* Requirement *
Count every line in the records below that contains the string "length". Report that number alone.

* Input for this task *

Segment Open

-- ==== Sys2Proof/WellFormed.lean ====
section
/-! DEFINITION. The checks on terms that their types do not already make.
An `Instr` needs none: its field types are the operand widths of 30_encoding.md R71 ("decoder operands are always
in-range because they come from 4-bit nibbles", R73), so `Instr` has no ill-formed term (log entry 23). -/
namespace Sys2Proof

/-- R81: `encode` is defined on the 34 instruction variants; "`encode(Invalid)` is undefined". -/
def Operation.wellFormed : Operation → Bool
  | .instr _ => true
  | .invalid => false

/-- R182, R183, R190: a key index is 0 to 15. -/
def keyIndexOk (k : Nat) : Bool := k < Config.numKeys

/-- R203 (b): an image has at most 3584 bytes. -/
def imageOk (img : List Byte) : Bool := img.length ≤ Config.maxImage

/-- R190: what the host must keep to in one event, apart from when it issues it (for that, see `Machine.respond`). -/
def Event.wellFormed : Event → Bool
  | .keyPress k => keyIndexOk k
  | .keyRelease k => keyIndexOk k
  | .load img => imageOk img
  | .reset => true
  | .cycle => true
  | .displayRead => true
  | .dirtyQuery => true
  | .timerSample => true
  | .faultReport => true

/-- R6: FONT_BASE + 80 <= PROGRAM_START, and FONT_DATA has 80 bytes. -/
def fontOk (base : Nat) (data : List Byte) : Bool :=
  base + Config.fontBytes ≤ Config.programStart && data.length == Config.fontBytes

/-- R6: parameters a device can have. -/
def paramsOk (P : Config.Params) : Bool := fontOk P.fontBase P.fontData

end Sys2Proof
end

Segment Closed

* Your response *
2